Records from a collection:

/-! ## `STATUS_WORD` and SMB_ALERT_N (R373, R448) -/

/-- Conditions of `STATUS_WORD` that hold at present: bit 3 input below 46 V, bit 2 a stopped field, bit 13 freeze cause
SUPPLY. -/
def State.pmConditions (s : State) : Nat :=
  (if s.pd.power.vin < 46000 then 8 else 0)
    + (if (List.range 8).any (fun c => (s.chan c).fld F.TH_TJ_STOPPED ≠ 0) then 4 else 0) + (if s.causeSet 3 then 2 ^ 13 else 0)

/-- `STATUS_WORD`: latched until `CLEAR_FAULTS`, and what holds at present. -/
def State.statusWordOf (s : State) : Nat := s.pd.power.latches ||| s.pmConditions

/-- Latch `STATUS_WORD` bits. -/
def State.latch (s : State) (b : Nat) : State := s.onPort (fun p => { p with power := { p.power with latches := p.power.latches ||| b } })

/-- SMB_ALERT_N: asserted while any bit of `STATUS_WORD` is set (R448). -/
def State.smbAlert (s : State) : Bool := s.statusWordOf ≠ 0

/-! ## The supply (R376, R394, R453, R454) -/

/-- A port die that has lost its supply or is held in reset: what flash, the key store and fuses hold stays, with the
levels at its pins (R339, R395, R422, R425, R430, R449). -/
def PortDie.fresh (p : PortDie) : PortDie :=
  let kept : Bank := [(R.SEC_KEY_COUNTER, p.reg R.SEC_KEY_COUNTER), (R.SEC_SVN, F.SEC_SVN_ACTIVE_SVN.into (p.reg R.SEC_SVN) 0)].foldl
    (fun b x => b.put pdRegs x.1 x.2) Bank.empty
  { PortDie.reset with
    bank := kept, ring := p.ring, keys := p.keys, locked := p.locked, flash := p.flash, found := p.found, straps := p.straps, bound := p.bound
    clock := p.clock, free := p.free, resetPin := p.resetPin
    power := { ModPower.reset with
      capStep := p.power.capStep, vin := p.power.vin, okSince := p.power.okSince, tin := p.power.tin, flowLoss := p.power.flowLoss
      hottest := p.power.hottest, lastRise := p.power.lastRise } }

/-- A channel whose power goes without an answer to anyone. -/
def Chan.darken (c : Chan) : Chan :=
  if c.st = .locked then c
  else { c.blankOff with queues := [], outbox := [] }

/-- The input has fallen below 20 V: nothing is powered (R454). -/
def State.powerLost (s : State) : State :=
  { s with chans := s.chans.map (fun c => (c.1, c.2.darken)), pd := s.pd.fresh }

/-- `SUPPLY_SAMPLE` (R376, R391): the input voltage in mV. -/
def execSupplySample (mv : Nat) (s : State) : Host.Outcome State Fault Refusal :=
  let was := s.pd.power.vin
  let s1 := s.onPort (fun p => { p with power := { p.power with
    vin := mv
    okSince := if 46000 ≤ mv ∧ mv ≤ 58000 then some (p.power.okSince.getD p.clock) else none } })
  .next (
    if mv < 20000 then (if s.pd.powered then s1.powerLost else s1)
    else if !s.pd.powered then s1
    else
      let s2 := if mv < 46000 then (s1.onPort (fun p => p.setFld F.TH_MOD_STATUS_SUPPLY_LOW 1)).latch 8 else s1
      let s3 := if 58000 < mv ∧ was ≤ 58000 then
          (s2.onPort (fun p => p.setFld F.TH_MOD_STATUS_SUPPLY_HIGH 1)).flog .hwFault 2 0 none (argFld F.TH_MOD_STATUS_SUPPLY_HIGH)
        else s2
      s3.recap)

/-- End of bring-up without READY (R397): recorded, logged, FAULTED. -/
def Chan.bringupFails (c : Chan) (st : Status) : Chan :=
  let step := c.fld F.CTL_BRINGUP_STEP
  (((c.setFld F.CTL_BRINGUP_FAIL_STEP step).setFld F.CTL_BRINGUP_HELD 0).event st 12 step none argNone).chanFault st

/-- `SUPPLY_FREEZE` (R376): input below 44 V; a channel in BRINGUP goes to FAULTED (R418). -/
def execSupplyFreeze (s : State) : Host.Outcome State Fault Refusal :=
  .next (if 44000 ≤ s.pd.power.vin || !s.pd.powered then s
    else
      (((List.range 8).foldl (fun s c => s.onChan c (fun c => if c.st = .bringup then c.bringupFails .hwFault else c)) s).freezeAll 3).latch
        (2 ^ 13))

/-- `SUPPLY_RECOVER` (R376): at or above 45 V. -/
def execSupplyRecover (s : State) : Host.Outcome State Fault Refusal :=
  .next (if s.pd.power.vin < 45000 then s else s.thawAll 3)

/-! ## CAP_STEP and the orphan source (R374, R375) -/

/-- `CAP_STEP_ASSERT` (R374). -/
def execCapStepAssert (s : State) : Host.Outcome State Fault Refusal :=
  .next (s.onPort (fun p => { p with power := { p.power with capStep := true } })).recap

/-- `CAP_STEP_DEASSERT` (R374). -/
def execCapStepDeassert (s : State) : Host.Outcome State Fault Refusal :=
  .next (s.onPort (fun p => { p with power := { p.power with capStep := false } })).recap

/-- `ORPHAN_EXPIRY` (R375): only once a write has arrived since power-on. -/
def execOrphanExpiry (s : State) : Host.Outcome State Fault Refusal :=
  .next (if s.pd.power.pmbusCap.isNone || s.pd.power.orphan then s
    else ((s.onPort (fun p => { p with power := { p.power with orphan := true } })).pdFlag
      F.TH_MOD_STATUS_ORPHAN F.TH_MOD_COUNT_ORPHAN).recap)

/-! ## PMBus (R373, R448) -/

/-- One byte into the packet error code: CRC-8, x^8 + x^2 + x + 1 (log entry 63). -/
def pecByte (crc : Nat) (b : Byte) : Nat :=
  (List.range 8).foldl (fun a _ => if 128 ≤ a then (a * 2) % 256 ^^^ 7 else a * 2) (crc ^^^ b.toNat)

def pecOf (m : Bytes) : Byte := BitVec.ofNat 8 (m.foldl pecByte 0)

/-- The port die's 7-bit PMBus address (R448). -/
def PortDie.pmAddr (p : PortDie) : Nat := 0x40 + p.straps

/-- The answer to a read: data bytes, low first, and the packet error code. -/
def State.pmRead (s : State) (code : Nat) (data : Bytes) : State :=
  let a := s.pd.pmAddr
  let pec := pecOf ([BitVec.ofNat 8 (2 * a), BitVec.ofNat 8 code, BitVec.ofNat 8 (2 * a + 1)] ++ data)
  { s with out := s.out ++ [.pmbus (some (data ++ [pec]))] }

/-- An acknowledged write. -/
def State.pmAck (s : State) : State := { s with out := s.out ++ [.pmbus (some [])] }

/-- A transaction that is not acknowledged, ignored and counted; CML latches (R373). -/
def State.pmNack (s : State) : State :=
  let s1 := (s.pdFlag F.TH_MOD_STATUS_PMBUS_ERR F.TH_MOD_COUNT_PMBUS_ERR).latch 2
  { s1 with out := s1.out ++ [.pmbus none] }

/-- Whether the port die answers PMBus: its firmware runs, and the module is neither LOCKED nor in RECOVERY, which answer
commands only (R292, R395, R430; log entry 63). -/
def State.pmLive (s : State) : Bool := s.pd.running && !s.pd.locked && s.pd.fld F.PD_FW_RECOVERY = 0

/-- A PMBus transaction: nobody answers, a bad packet error code is refused, or it has its effect. -/
def State.pmbus (s : State) (pecOk : Bool) (f : State → State) : State :=
  if !s.pmLive then { s with out := s.out ++ [.pmbus none] }
  else if !pecOk then s.pmNack
  else f s

def pmBytes (w : BitVec 16) : Bytes := leBytes 2 w.toNat

/-- A LINEAR11 reading. -/
def State.pmLinear (s : State) (code : Nat) (num : Int) (den : Nat) : State := s.pmRead code (pmBytes (Config.linear11 num den))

[Task item]: Reproduce the entries above exactly, starting at their first line and finishing with the line that contains "def State.pmConditions (s".

[Answer box]:
/-! ## `STATUS_WORD` and SMB_ALERT_N (R373, R448) -/

/-- Conditions of `STATUS_WORD` that hold at present: bit 3 input below 46 V, bit 2 a stopped field, bit 13 freeze cause
SUPPLY. -/
def State.pmConditions (s : State) : Nat :=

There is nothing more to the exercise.